Stored data entries:

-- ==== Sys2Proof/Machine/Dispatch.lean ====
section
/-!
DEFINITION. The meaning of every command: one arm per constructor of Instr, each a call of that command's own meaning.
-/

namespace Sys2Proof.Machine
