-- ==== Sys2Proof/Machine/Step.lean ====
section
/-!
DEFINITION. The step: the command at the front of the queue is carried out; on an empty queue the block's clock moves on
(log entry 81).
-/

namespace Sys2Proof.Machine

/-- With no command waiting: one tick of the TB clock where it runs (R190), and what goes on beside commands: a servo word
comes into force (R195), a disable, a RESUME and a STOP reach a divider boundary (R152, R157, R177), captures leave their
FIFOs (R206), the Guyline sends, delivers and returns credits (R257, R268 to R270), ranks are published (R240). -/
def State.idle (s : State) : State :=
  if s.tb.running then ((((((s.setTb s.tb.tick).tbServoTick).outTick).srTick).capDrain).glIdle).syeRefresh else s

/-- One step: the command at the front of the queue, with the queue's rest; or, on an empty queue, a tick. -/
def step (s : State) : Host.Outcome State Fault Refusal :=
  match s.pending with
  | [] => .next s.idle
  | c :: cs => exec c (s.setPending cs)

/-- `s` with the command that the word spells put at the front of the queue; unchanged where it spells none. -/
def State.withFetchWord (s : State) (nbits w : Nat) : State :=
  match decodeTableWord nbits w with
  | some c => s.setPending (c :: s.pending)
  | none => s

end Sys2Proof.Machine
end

Task objective: Each record above should be given again exactly as it appears.

Task answer:
-- ==== Sys2Proof/Machine/Dispatch.lean ====
section
/-!
DEFINITION. The meaning of every command: one arm per constructor of Instr, each a call of that command's own meaning.
-/

namespace Sys2Proof.Machine
-- ==== Sys2Proof/Machine/Step.lean ====
section
/-!
DEFINITION. The step: the command at the front of the queue is carried out; on an empty queue the block's clock moves on
(log entry 81).
-/

namespace Sys2Proof.Machine

/-- With no command waiting: one tick of the TB clock where it runs (R190), and what goes on beside commands: a servo word
comes into force (R195), a disable, a RESUME and a STOP reach a divider boundary (R152, R157, R177), captures leave their
FIFOs (R206), the Guyline sends, delivers and returns credits (R257, R268 to R270), ranks are published (R240). -/
def State.idle (s : State) : State :=
  if s.tb.running then ((((((s.setTb s.tb.tick).tbServoTick).outTick).srTick).capDrain).glIdle).syeRefresh else s

/-- One step: the command at the front of the queue, with the queue's rest; or, on an empty queue, a tick. -/
def step (s : State) : Host.Outcome State Fault Refusal :=
  match s.pending with
  | [] => .next s.idle
  | c :: cs => exec c (s.setPending cs)

/-- `s` with the command that the word spells put at the front of the queue; unchanged where it spells none. -/
def State.withFetchWord (s : State) (nbits w : Nat) : State :=
  match decodeTableWord nbits w with
  | some c => s.setPending (c :: s.pending)
  | none => s

end Sys2Proof.Machine
end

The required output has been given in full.